Bu rapordaki eksikleri bunun bir ilk deneme olmasına bağlıyorum, ve bundan sonraki raporlarda daha fazla bilgi bulabilmeyi umuyorum.
İlginç veriler
• Üniversite sistemimizde öğrenci-öğretim üyesi oranı 50.8, (öğretim görevlilerini de dahil ettiğimizde) öğrenci-öğretim elemanı oranı ise 34.7. Gelişmiş ülkelerde bu oran 16 civarında.
• Ortalama mezun takip oranı sadece %43 olup, 33 üniversitenin mezun takip sistemi bile bulunmamakta.
• 111 üniversitenin hiçbir lisans programı akredite değil.
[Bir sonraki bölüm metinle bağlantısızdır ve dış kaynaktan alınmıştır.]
/-- One flit of an edge unit goes to its router. -/
def feedEdge (place : Nat) (m : Mesh) : Mesh :=
  let l := edgeLane place
  match vcOrder.find? fun v => !(getFeed m (vcKey place 6 v)).isEmpty && hasCredit m place l v with
  | none => m
  | some v =>
    match getFeed m (vcKey place 6 v) with
    | [] => m
    | f :: rest =>
      putLink place l (some (v, { f with owed := true }))
        { setFeed m (vcKey place 6 v) rest with
          outs := smMod VcOut.reset m.outs (vcKey place l v) fun x => { x with used := x.used + 1 } }

/-- Credits that found no flit to go with leave in an idle flit: `ks` are the lanes of the places at which they waited. -/
def flushCredits (ks : List Nat) (m : Mesh) : Mesh :=
  ks.foldl (fun m k => if smGet 0#5 m.credits k = 0#5 then m else putLink (k / 8) (k % 8) none m) m

/-- The places of a list of keys that lie in field f. -/
def placesOf (f : Nat) (ks : List Nat) : List Nat := ((ks.map (· / 64)).filter fun p => decide (routerField p = f)).eraseDups

/-- The places of field f with flits to move. -/
def busyPlaces (f : Nat) (m : Mesh) : List Nat :=
  placesOf f ((m.ins.filter fun v => !v.2.buf.isEmpty).map (·.1) ++ m.feeds.map (·.1) ++
    (m.outs.filter fun v => v.2.abortDue).map (·.1))

/-- The pointers of the crossings of field f after a cycle of its clock: a write pointer that would run more than 8 entries ahead
is held and counted, a read pointer that would come nearer than 2 is held (R382). -/
def tickSeams (f : Nat) (m : Mesh) : Mesh :=
  let into := (crossingsInto f).filter fun x => decide (crossSep m x.1 x.2 ≤ 2)
  let from_ := (List.range 8).flatMap fun g => (crossingsInto g).filter fun x => decide (x.2 = f) && decide (crossSep m x.1 f ≥ 8)
  let m1 := into.foldl (fun m x => { m with crossings := smMod Crossing.reset m.crossings x.1 fun c => { c with r := c.r - 1 } }) m
  let m2 := from_.foldl (fun m x =>
    { m with
      crossings := smMod Crossing.reset m.crossings x.1 fun c => { c with w := c.w - 1 }
      holdCc := smMod 0 m.holdCc (crossInto x.1) fun n => sat32 n 1 }) m1
  { m2 with ccs := smMod 0 m2.ccs f (· + 1) }

/-- One cc of the routers of field f and of the edge units attached to it: flits at the inputs are routed, each output grants, edge
units send, credits return, flits taken by every output leave, local ports eject and inject (R302 to R308, R324, R333 to R336). `mem`
says which sites are members of a multicast. -/
def fieldCycle (mem : Nat → Packet → Bool) (f : Nat) (m0 : Mesh) : Mesh :=
  let b := takeBank true (smGet ArbBank.reset m0.arbs f)
  let places := busyPlaces f m0
  let sites := places.filter isRouter
  let owed := (m0.credits.map (·.1)).filter fun k => decide (routerField (k / 8) = f)
  let m1 := sites.foldl (fun m s => routeSite mem s m) m0
  let m2 := sites.foldl (fun m s => sendAborts s m) m1
  let busy := sites.flatMap fun s => (List.range 5).map (routerInst (localIndex s))
  let r := sites.foldl (fun acc s => siteCycle b s acc) (m2, idleInsts busy b.insts)
  let m3 := (places.filter fun p => !isRouter p).foldl (fun m p => feedEdge p m) r.1
  let m4 := flushCredits owed m3
  let m5 := sites.foldl (fun m s => (inKeys s).foldl (fun m k => settleVc s k m) m) m4
  let m6 := sites.foldl (fun m s => feedSite s (drainSite s m)) m5
  tickSeams f { m6 with arbs := smSet ArbBank.reset m6.arbs f { b with ptr := (b.ptr + 1) % 64, insts := r.2 } }

/-! ### Forks and seams -/

/-- The DROP_NOTICE of a fork at a router for the branch on a port: to the source of the multicast, for the data of an XCAST from HBM
its issuer (R326, R327). -/
def dropPkt (here : Nat) (port : RPort) (p : Packet) : Packet :=
  { Packet.blank with
    typ := .dropNotice, src := here, dst := p.cast.getD p.src, job := p.job, tag := p.tag, xid := p.xid,
    prect := branchRect here p.prect port }

/-- A fork at a router drops the branch on a port that has not taken the flit at the front of an input VC; with the HEAD sent the
branch gets an ABORT tail (R326). The notice, when a branch is dropped. -/
def dropBranch (site lane vc : Nat) (port : RPort) (m : Mesh) : Mesh × Option Packet :=
  let k := vcKey site lane vc
  let v := getIn m k
  match v.hdr, v.branches.find? fun b => decide (b.port = port) && !b.took && !b.dropped with
  | some p, some b =>
    if p.mcast && !v.buf.isEmpty then
      let m1 := setIn m k { v with branches := v.branches.map fun x => if x.port = port then { x with dropped := true } else x }
      let m2 := match b.sent, b.lane with
        | true, some l => { m1 with outs := smMod VcOut.reset m1.outs (vcKey site l vc) fun x => { x with abortDue := true } }
        | _, _ => m1
      (modFieldMesh m2 (routerField site) fun f => { f with mcastDrop := sat32 f.mcastDrop 1 }, some (dropPkt site port p))
    else (m, none)
  | _, _ => (m, none)

/-- A crossing whose separation is not 4 and whose last 16 entries are idle without credits recentres (R383). -/
def recentreSeam (place lane : Nat) (m : Mesh) : Mesh :=
  if isSeam m place lane then
    let x := crossKey place lane
    let g := routerField ((farPlace m place lane).getD place)
    let sep := crossSep m x g
    if (sep ≠ 4) ∧ crossW m x g > (getCross m x).last + 16 then
      { m with
        crossings := smMod Crossing.reset m.crossings x fun c => { c with r := c.r + (sep - 4) }
        recentres := smMod 0 m.recentres (crossInto x) fun n => sat32 n 1 }
    else m
  else m

/-! ### Local ports -/

/-- The flits of a packet enter at a place's lane 6, on the packet's VC. -/
def feedPacket (place : Nat) (p : Packet) (m : Mesh) : Mesh :=
  let k := vcKey place 6 (packetVc p)
  setFeed m k (getFeed m k ++ packetFlits p)

/-- The packets in the flits that wait at a port, whole packets only. -/
def splitHeads : List Flit → List (List Flit)
  | [] => []
  | f :: l =>
    match splitHeads l with
    | [] => [[f]]
    | g :: gs => if (g.headD f).head then [f] :: g :: gs else (f :: g) :: gs

/-- Does a router itself send the packet of these flits: a NACK or a DROP_NOTICE? -/
def routersOwn (fs : List Flit) : Bool :=
  (flitsPacket fs).any fun p => decide (p.typ = .nack) || decide (p.typ = .dropNotice)

/-- What is left of the flits that wait at a local port when it closes: a packet that its core is injecting ends with an ABORT tail,
packets of which nothing was injected are gone, and those that the router itself sends stay (R330). -/
def closeFeed (l : List Flit) : List Flit :=
  (match l with
    | f :: _ => if f.head then [] else [{ abortTail with owed := true }]
    | [] => []) ++ ((splitHeads l).filter fun fs => (fs.headD abortTail).head && routersOwn fs).flatten

/-- A site's local port stops injecting: the port has closed (R330). -/
def stopFeeds (site : Nat) (m : Mesh) : Mesh :=
  (List.range 5).foldl (fun m v => setFeed m (vcKey site 6 v) (closeFeed (getFeed m (vcKey site 6 v)))) m

end Sys2Proof.Machine
end

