/-- A read grant of the weight stream: the next column of the oldest stream that asks (R90, R96). -/
def streamGrant (c : Core) : Core :=
  match c.matrix.streams.find? (fun j => decide (j.granted < j.n)), c.matrix.mode with
  | some j, some (w, _) =>
    let p := grantColumn c j w
    setMx p.2 { p.2.matrix with
      streams := modFirst (fun j => decide (j.granted < j.n))
        (fun j => { j with granted := j.granted + 1, inflight := j.inflight ++ [p.1] }) p.2.matrix.streams }
  | _, _ => c

/-- Raise a mismatch of stream j: the event count and the fault history unless it was injected (R110, R111). Event type 0
is the core's witness. -/
def raiseMismatch (c : Core) (j : StreamJob) (m : Mismatch) : Core :=
  let mx := { c.matrix with
    injected := m.injected
    witnessEvents := if m.injected then c.matrix.witnessEvents else sat32 c.matrix.witnessEvents 1 }
  let c1 := { setMx c mx with events := if m.injected then c.events else c.events ++ [(0, 0)] }
  entryFault c1 .witnessMismatch j.st.entry

/-- Every mismatch found and not yet signalled, with its stream, oldest first. -/
def pendingMismatches (c : Core) : List (StreamJob × Mismatch) :=
  c.matrix.streams.flatMap fun j => j.mismatches.map fun m => (j, m)

/-- Every pending mismatch is raised: the first that no earlier fault precedes is the recorded one, each later one sets
MORE, and each that was not injected counts (R108, R109, R110, R199). -/
def raiseAll (c : Core) : Core := (pendingMismatches c).foldl (fun c p => raiseMismatch c p.1 p.2) c

/-- The streams that a fault leaves: those with every column accumulated and no mismatch found run to completion (R198).
Every other one ends: no accumulation lands in or after the fault cycle, of whichever MSTREAM (R93). DESIGN CHOICE
(assumption 92): R93 speaks of the MSTREAM that faults; a later one that has started accumulates nothing more either. -/
def dropStreams (c : Core) : Core :=
  setMx c { c.matrix with streams := c.matrix.streams.filter fun j => decide (j.done = j.n) && j.mismatches.isEmpty }

/-- A column fault in its accumulate cycle, and the mismatches of earlier columns in theirs: those signalled in the same
cycle or later are raised beside it, each setting MORE when it is not the recorded one (R92, R93, R199). -/
def columnFault (c : Core) (code : FaultCode) (j : StreamJob) : Core :=
  dropStreams (raiseAll (entryFault c code j.st.entry))

/-- The rows that the buffer's mask enables (R86). -/
def enabledRows (b : ActBuf) : List Nat := (List.range 16).filter fun i => b.rowMask.getLsbD i

/-- Does column col raise CRAZED_OPERAND (R92)? -/
def columnCrazed (w a : EType) (col : Column) : Bool :=
  let rows := enabledRows col.buf
  !rows.isEmpty && (weightCrazed w col.buf.k col.data || rows.any fun i => actCrazed w a col.buf.k (bufRow col.buf i))

/-- The defects of one array row. -/
def rowDefects (ds : List Defect) (i : Nat) : List Defect := ds.filter fun d => decide (d.row = i)

/-- The key of accumulator entry (row, column). -/
def accKey (r col : Nat) : Nat := r * 2048 + col

/-- Add a column's sums into accumulator column cx for every enabled row, and set the live bits (R55, R90, R99). -/
def accumulate (w a : EType) (ds : List Defect) (col : Column) (cx : Nat) (m : Matrix) : Matrix :=
  (enabledRows col.buf).foldl (fun m r =>
    let s := columnSum w a col.buf.k col.data (bufRow col.buf r) (rowDefects ds r)
    { m with acc := smMod 0#32 m.acc (accKey r cx) (fun x => fpAdd x s),
             live := m.live ||| (1#1024 <<< (r * 64 + cx / 32)) }) m

/-- Is the duplicate check of column col due: BF16 mode, an index that is a multiple of 64, an enabled row (R109)? -/
def dupDue (a : EType) (col : Column) : Bool :=
  decide (a = .bf16) && decide (col.k % 64 = 0) && !(enabledRows col.buf).isEmpty

/-- Does the duplicate compare of row r differ? `flip` inverts bit 0 of the duplicate sum (R109, R111). -/
def dupBad (w a : EType) (ds : List Defect) (col : Column) (r : Nat) (flip : Bool) : Bool :=
  let first := columnSum w a col.buf.k col.data (bufRow col.buf r) (rowDefects ds r)
  let second := columnSum w a col.buf.k col.data (bufRow col.buf r) []
  decide (first ≠ if flip then second ^^^ 1#32 else second)

/-- The compares of one column in their order, the first with its check bit inverted when `armed`: does any differ, and is it
the armed one alone? -/
def runCompares (cs : List (Bool → Bool)) (armed : Bool) : Bool × Bool :=
  match cs with
  | [] => (false, false)
  | x :: rest => (x armed || rest.any (· false), armed && !rest.any (· false))

/-- What the checks of a column give: the mismatch found, and whether they used an arming (R106 to R111). -/
structure ColumnCheck where
  mismatch : Option Mismatch
  usedRes : Bool
  usedDup : Bool

/-- The check of a column (R106 to R111). The armed compare uses only the inverted bit, so that a defect that equals it agrees.
DESIGN CHOICE (assumption 93): the mismatch counts as injected when the armed compare differs and no other compare of the
column does, also when a defect touches the armed compare itself. -/
def checkColumn (w a : EType) (ds : List Defect) (col : Column) (m : Matrix) : ColumnCheck :=
  let rows := enabledRows col.buf
  let found := fun (p : Bool × Bool) => if p.1 then some { grant := col.grant, injected := p.2 : Mismatch } else none
  if a = .bf16 then
    if dupDue a col then
      { mismatch := found (runCompares (rows.map fun r => dupBad w a ds col r) m.armDup), usedRes := false, usedDup := m.armDup }
    else { mismatch := none, usedRes := false, usedDup := false }
  else
    let cs := rows.flatMap fun r => (checkedBlocks w col.buf.k).map fun b =>
      witnessBad w a col.buf.k col.data (bufRow col.buf r) (rowDefects ds r) b
    if cs.isEmpty then { mismatch := none, usedRes := false, usedDup := false }
    else { mismatch := found (runCompares cs m.armRes), usedRes := m.armRes, usedDup := false }

/-- The monitors after a streamed column (R43, R58). DESIGN CHOICE (assumption 94): a column counts when its sums are formed,
so a column that faults CRAZED_OPERAND counts, while one whose bank is off and one that a fault drops do not. -/
def monColumn (mon : FmtMon) (w : EType) (col : Column) : FmtMon :=
  { mon with specialIn := sat32 mon.specialIn (weightSpecials w col.buf.k col.data),
             badCode := sat32 mon.badCode (badCodes w col.buf.k col.data) }

/-- A column accumulates and is checked (R90, R105 to R111). -/
def landColumn (w a : EType) (ds : List Defect) (j : StreamJob) (col : Column) (rest : List Column) (c : Core) : Core :=
  let chk := checkColumn w a ds col c.matrix
  let m1 := accumulate w a ds col (j.c0 + col.k) c.matrix
  let m2 := { m1 with
    armRes := m1.armRes && !chk.usedRes
    armDup := m1.armDup && !chk.usedDup
    dupChecks := if dupDue a col then sat32 m1.dupChecks 1 else m1.dupChecks
    streams := modFirst (fun j => !j.inflight.isEmpty)
      (fun j => { j with inflight := rest, done := j.done + 1, mismatches := j.mismatches ++ chk.mismatch.toList }) m1.streams }
  { setMx c m2 with activity := { c.activity with cols := c.activity.cols + (enabledRows col.buf).length } }

/-- The fault of a column in its accumulate cycle: a bank of its read that was off, or a crazed operand (R92, R247). -/
def columnCode (w a : EType) (col : Column) : Option FaultCode :=
  if col.bankOff then some .bankOff else if columnCrazed w a col then some .crazedOperand else none

/-- The oldest column in flight accumulates, or its stream faults. `ds` are the physical defects the column meets
(R92, R105, R108, R109, R247). A mismatch of an earlier column is signalled three cycles after that column accumulated, so
before or in this column's accumulate cycle when its grant is three or more cycles earlier: the column does not accumulate.
DESIGN CHOICE (assumption 95): in the very cycle of the signal a column's own fault is raised too and sets MORE (R199). -/
def runColumn (ds : List Defect) (c : Core) : Core :=
  match c.matrix.streams.find? (fun j => !j.inflight.isEmpty), c.matrix.mode with
  | some j, some (w, a) =>
    match j.inflight with
    | [] => c
    | col :: rest =>
      let signalled := (pendingMismatches c).any fun p => decide (p.2.grant + 3 ≤ col.grant)
      let before := (pendingMismatches c).any fun p => decide (p.2.grant + 3 < col.grant)
      let c0 := if col.bankOff || before then c else { c with mon := monColumn c.mon w col }
      match signalled, before, columnCode w a col with
      | true, false, some code => dropStreams (entryFault (raiseAll c0) code j.st.entry)
      | true, _, _ => dropStreams (raiseAll c)
      | false, _, some code => columnFault c0 code j
      | false, _, none => landColumn w a ds j col rest c0
  | _, _ => c

/-- The end of the oldest MSTREAM, its last column checked: it completes, or the mismatches found are signalled (R105,
R108). -/
def finishStream (c : Core) : Core :=
  match c.matrix.streams with
  | [] => c
  | j :: rest =>
    if j.done = j.n then
      if j.mismatches.isEmpty then completeEntry (setMx c { c.matrix with streams := rest }) j.st
      else dropStreams (raiseAll c)
    else c

/-! ### MDRAIN, MCLEAR -/

/-- Write i of an MDRAIN, in cycle 2 + i after its start: one row's group to its vector register, cleared when clr is set
(R100, R102, R543). -/
def drainWrite (r0 g0 ng vb : Nat) (clr : Bool) (c : Core) (i : Nat) : Core :=
  let r := r0 + i / ng
  let g := g0 + i % ng
  let ws := (List.range 32).map fun j => smGet 0#32 c.matrix.acc (accKey r (32 * g + j))
  let new := (rowOfWords ws 0#128 0#36)
  let c1 := drainLands c (c.cc + 2 + i) (vb + i) new.data
  let c2 := { c1 with lockDrain := crc64Run c1.lockDrain (rowBytes new) }
  if clr then
    setMx c2 { c2.matrix with
      acc := (List.range 32).foldl (fun a j => smSet 0#32 a (accKey r (32 * g + j)) 0#32) c2.matrix.acc
      live := c2.matrix.live &&& ~~~(1#1024 <<< (r * 64 + g)) }
  else c2

/-- MDRAIN under its limits (R100 to R102, R245). -/
def runMdrain (st : Started) (vb : Nat) (clr : Bool) (g0 ng r0 nr : Nat) (c : Core) : Core :=
  if r0 + nr > 16 ∨ g0 + ng > 64 ∨ nr * ng > 64 then entryFault c .accRange st.entry
  else
    let c1 := (List.range (nr * ng)).foldl (drainWrite r0 g0 ng vb clr) c
    { c1 with started := c1.started ++ [st] }
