/-- The packets of a slab transfer: at most 32 or 28 rows (R256). -/
def slabCuts (a : XferArgs) : List (Nat × Nat) := cutRows (fun _ => 0) (pktRows a.side) a.count

/-- A packet of transfer st with index tag: its header's TAG, SIDE and COUNT, and which transfer it is (Table 9.4, assumption
38). -/
def xferPkt (c : Core) (st : Started) (tag : Nat) (side : Bool) (t : PktType) (dst n : Nat) : Packet :=
  { mkPkt c t dst with side := side, tag := tag, count := n, xid := some st.entry.icount }

/-- The rectangle fields of a multicast to the rectangle of an XCAST (R323). -/
def castRects (c : Core) (a : XferArgs) (p : Packet) : Packet :=
  { p with
    mcast := true
    prect := boundingRect (rectSites c.place a.far.vx a.far.vy a.w a.h)
    vrect := { x0 := a.far.vx, y0 := a.far.vy, x1 := a.far.vx + a.w - 1, y1 := a.far.vy + a.h - 1 } }

/-- The slot fields of a posting transfer's packet, and how many rows the transfer brings each destination (R251, R257). -/
def postTo (a : XferArgs) (p : Packet) : Packet :=
  { p with post := decide (a.far.dslot ≠ 255), slot := a.far.dslot, total := if a.po then 0 else a.count }

/-- Reads queued at the transfer-out requester, or at halo-out for an XHALO (Table 4.1, R253). -/
def queueOuts (c : Core) (halo : Bool) (js : List OutJob) : Core :=
  if halo then { c with xfer := { c.xfer with haloOuts := c.xfer.haloOuts ++ js } }
  else { c with xfer := { c.xfer with outs := c.xfer.outs ++ js } }

/-- The source reads of a packet: `n` rows or segments from `next` on. -/
def outJob (p : Packet) (next n : Nat) (own : Option Nat) : OutJob :=
  { pkt := p, next := next, left := n, idx := 0, got := [], refused := none, own := own }

/-- A started transfer joins the engine's list. -/
def addXfer (c : Core) (j : XferJob) : Core := { c with xfer := { c.xfer with jobs := c.xfer.jobs ++ [j] } }

/-- A started transfer that waits for acknowledgements. -/
def xferJob (st : Started) (tag : Nat) (sites : List Nat) (acks rows : Nat) : XferJob :=
  { tag := tag, st := st, waitAcks := sites, hbmAcks := acks, waitRows := rows, nacked := false }

/-- XPUT, XHALO or XCAST of local rows to slabs: each packet leaves when its rows are read; with PO the header leaves at once
(R251, R253, R254, R256). -/
def sendSlab (st : Started) (a : XferArgs) (c : Core) : Core :=
  let tag := freeTag c
  let c1 := addXfer c (xferJob st tag (farSites c a) 0 0)
  let pkt := fun (s n : Nat) =>
    let p := postTo a { xferPkt c st tag a.side .write ((farSites c a).headD c.place.site) n with
      halo := decide (a.f = .xhalo), addr := a.far.row + s }
    if a.f = .xcast then castRects c a { p with typ := .mcastWrite, dst := c.place.site } else p
  if a.po then sendPkts c1 [pkt 0 0]
  else queueOuts c1 (decide (a.f = .xhalo)) ((slabCuts a).map fun k => outJob (pkt k.1 k.2) (a.src + k.1) k.2 (some tag))

/-- XPUT of local rows to HBM: one acknowledgement for each packet (R251). -/
def sendHbm (part : Nat → Nat) (st : Started) (a : XferArgs) (c : Core) : Core :=
  let tag := freeTag c
  let cuts := hbmCuts part a a.dst
  queueOuts (addXfer c (xferJob st tag [] cuts.length 0)) false (cuts.map fun k =>
    outJob { xferPkt c st tag a.side .hbmWrite c.place.site k.2 with haddr := a.dst + k.1 * hbmRowBytes a.side } (a.src + k.1) k.2
      (some tag))

/-- The parts of a window transfer as (segment of the transfer, site, segment address there, segments) (R147, R149). -/
def windowCuts (c : Core) (a : XferArgs) : List (Nat × Nat × Nat × Nat) :=
  ((windowParts (a.count + 1) (windowAddr a) a.count).foldl (fun (acc : List (Nat × Nat × Nat × Nat) × Nat) pt =>
    let w := windowAt c.slab pt.1
    let site := ((placeOf c.place w.1.1 w.1.2).map (·.site)).getD c.place.site
    (acc.1 ++ [(acc.2, site, w.2 * 32 + pt.1 % 128 / 4, pt.2)], acc.2 + pt.2)) ([], 0)).1

/-- XPUT of local segments to the pooled window: one packet and one acknowledgement for each part (R149, R251). -/
def sendWindow (st : Started) (a : XferArgs) (c : Core) : Core :=
  let tag := freeTag c
  let cuts := windowCuts c a
  queueOuts (addXfer c (xferJob st tag [] cuts.length 0)) false (cuts.map fun k =>
    outJob { xferPkt c st tag false .write k.2.1 k.2.2.2 with segs := true, total := k.2.2.2, addr := k.2.2.1 } (a.src + k.1)
      k.2.2.2 (some tag))

/-- XGET: read requests to the far slab, to HBM or to the window's cores; ADDR is the far row or segment of a slab
read and HADDR then the local one it goes to (R252, assumption 6). -/
def requestRows (part : Nat → Nat) (st : Started) (a : XferArgs) (c : Core) : Core :=
  let tag := freeTag c
  let ps : List Packet :=
    if a.kind = 0 then
      (slabCuts a).map fun k =>
        { xferPkt c st tag a.side .read ((farSites c { a with f := .xput }).headD c.place.site) k.2 with
          addr := a.far.row + k.1, haddr := a.dst + k.1 }
    else if a.kind = 1 then
      (hbmCuts part a a.src).map fun k =>
        { xferPkt c st tag a.side .hbmRead c.place.site k.2 with addr := a.dst + k.1, haddr := a.src + k.1 * hbmRowBytes a.side }
    else
      (windowCuts c a).map fun k =>
        { xferPkt c st tag false .read k.2.1 k.2.2.2 with segs := true, addr := k.2.2.1, haddr := a.dst + k.1 }
  sendPkts (addXfer c (xferJob st tag [] 0 a.count)) ps

/-- XCAST from HBM: read requests whose data the entry router multicasts to the rectangle, each part that lies in one partition
fetched once (R254). A request itself travels as a unicast. -/
def castHbm (part : Nat → Nat) (st : Started) (a : XferArgs) (c : Core) : Core :=
  let tag := freeTag c
  sendPkts (addXfer c (xferJob st tag (farSites c a) 0 0)) ((hbmCuts part a a.src).map fun k =>
    { castRects c a (postTo a (xferPkt c st tag a.side .hbmRead c.place.site k.2)) with
      mcast := false, cast := some c.place.site, addr := a.far.row + k.1, haddr := a.src + k.1 * hbmRowBytes a.side })

/-- A transfer that has passed its checks and holds its credits starts (R251 to R254). -/
def runXfer (part : Nat → Nat) (st : Started) (a : XferArgs) (c : Core) : Core :=
  match a.f with
  | .xget => requestRows part st a c
  | .xhalo => sendSlab st a c
  | .xcast => if a.kind = 1 then castHbm part st a c else sendSlab st a c
  | .xput => if a.kind = 0 then sendSlab st a c else if a.kind = 1 then sendHbm part st a c else sendWindow st a c

/-- The head of the transfer queue under function f: its admission with the checks, its wait for credits, its start.
The Bool says that the page map refused it (R155, R172, R179, R255, R258, R363). -/
def startXfer (hbm : Nat → Nat → Bool → Option (FaultCode × Bool)) (part : Nat → Nat) (f : XferFn) (c : Core) :
    Core × Bool :=
  match c.qxfer with
  | [] => (c, false)
  | q :: rest =>
    match xferArgs q with
    | none => (c, false)
    | some a =>
      if mayStart c && decide (a.f = f) && engineFree c q.insn.op && (q.admitted || admitsNow c .transfer q.insn.wait) then
        let g := if q.admitted then q.gen else waitGen c q.insn.wait
        let c1 := if q.admitted then c else admitWait c q.insn.wait
        match (if q.admitted then none else xferCheck hbm c a) with
        | some flt => (entryFault { c1 with qxfer := rest } flt.1 q, flt.2)
        | none =>
          if creditsHeld c (creditPairs c a) then
            (runXfer part { entry := q, gen := g } a (takeCredits { c1 with qxfer := rest } (creditPairs c a)), false)
          else ({ c1 with qxfer := { q with admitted := true, gen := g } :: rest }, false)
      else (c, false)

/-! ### The transfers that a packet answers -/

/-- The started transfer that a packet answers: its index and the transfer itself are those of the packet. -/
def findXfer (c : Core) (p : Packet) : Option XferJob :=
  c.xfer.jobs.find? fun j => decide (j.tag = p.tag) && decide (some j.st.entry.icount = p.xid)

/-- The core with f applied to the started transfer that a packet answers. -/
def modXfer (c : Core) (p : Packet) (f : XferJob → XferJob) : Core :=
  { c with xfer := { c.xfer with
      jobs := c.xfer.jobs.map fun j => if j.tag = p.tag ∧ some j.st.entry.icount = p.xid then f j else j } }

/-- The site whose transfer a packet serves: that of SRC, and for the data of an XCAST from HBM its issuer (assumption 38). -/
def issuerOf (p : Packet) : Nat := p.cast.getD p.src

/-- The answer packet of a receiver to the issuer of a packet's transfer. -/
def replyPkt (c : Core) (site : Nat) (t : PktType) (p : Packet) : Packet :=
  { mkPkt c t (issuerOf p) with
    src := site, job := p.job, tag := p.tag, segs := p.segs, halo := p.halo, xid := p.xid, dstEdge := p.srcEdge && p.cast.isNone }

/-! ### Grants of the transfer-out and halo-out requesters (Table 4.1) -/

/-- The next source access of a packet: its row, with the side lane when the packet carries it; in window form a segment, or the
whole row when the part of a window is a row (R149, R251, R252). -/
def outAccess (j : OutJob) : MemAcc :=
  if j.pkt.segs then
    (if j.own.isNone && decide (j.idx = 0) && decide (j.left = 32) && decide (j.next % 32 = 0) then .row (j.next / 32) 0
     else .narrow (j.next / 32) (j.next % 32))
  else .row j.next (sideWords j.pkt.side)

/-- How many rows or segments of its packet an access moves. -/
def accUnits (segs : Bool) : MemAcc → Nat
  | .row .. => if segs then 32 else 1
  | _ => 1

/-- A row with a single segment's word in word 0. -/
def segRow (d : Decoded) : Row := rowSetAny Row.zero 0 d.data d.crazed

/-- The rows, or segments one a row in word 0, that a source access reads. -/
def outRead (segs : Bool) (c : Core) : MemAcc → List Row × Core
  | .narrow r s =>
    let p := readWord (countSlab c 1) r s
    ([segRow p.1], p.2)
  | .col r s =>
    let p := readCol c r s
    ([p.1], p.2)
  | .row r n =>
    let p := readRow c r n
    (if segs then (List.range 32).map fun i => rowSetAny Row.zero 0 (rowWord p.1 i) (rowZ p.1 i) else [p.1], p.2)

/-- The bytes of a row that enter the store check, a crazed word as all ones (R543). -/
def storeBytes (r : Row) (side : Bool) : List Byte :=
  (rowSegs (sideWords side)).flatMap fun i =>
    if rowZ r i then List.replicate 4 0xFF#8 else bytesLE 4 (rowAny r i).toNat

/-- The NACK status that a refused access brings (R144, Table 9.6). -/
def refusal (f : FaultCode) : Nat := if f = .bankOff then 2 else 3

/-- The packets of a reply whose reads are done: all rows in one, or with refused rows each row that was read on its own and one
NACK (R144, R252, R630). -/
def replyPkts (j : OutJob) : List Packet :=
  let data := fun (i : Nat) (rows : List Row) =>
    { j.pkt with addr := j.pkt.addr + i, count := rows.length, rows := rows }
  match j.refused with
  | none => [data 0 (j.got.map (·.2))]
  | some s => j.got.map (fun ir => data ir.1 [ir.2]) ++ [{ j.pkt with typ := .nack, side := false, addr := 0, count := 0, status := s }]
• Öğretim elemanı başına uluslararası endekslere (SCI-Expanded, SSCI, AHCI ve ESCI) giren dergilerde ise 0,314 yayın (3 kişi başına bir yayın) yapılmış.
• Hastanesi olan 42 üniversiteden 34 tanesinin hastanesi zarar ediyor.
• Ar-ge harcamaları bütçenin sadece %4’unu oluşturuyor. 20 üniversite hiç Ar-ge harcaması yapmamış!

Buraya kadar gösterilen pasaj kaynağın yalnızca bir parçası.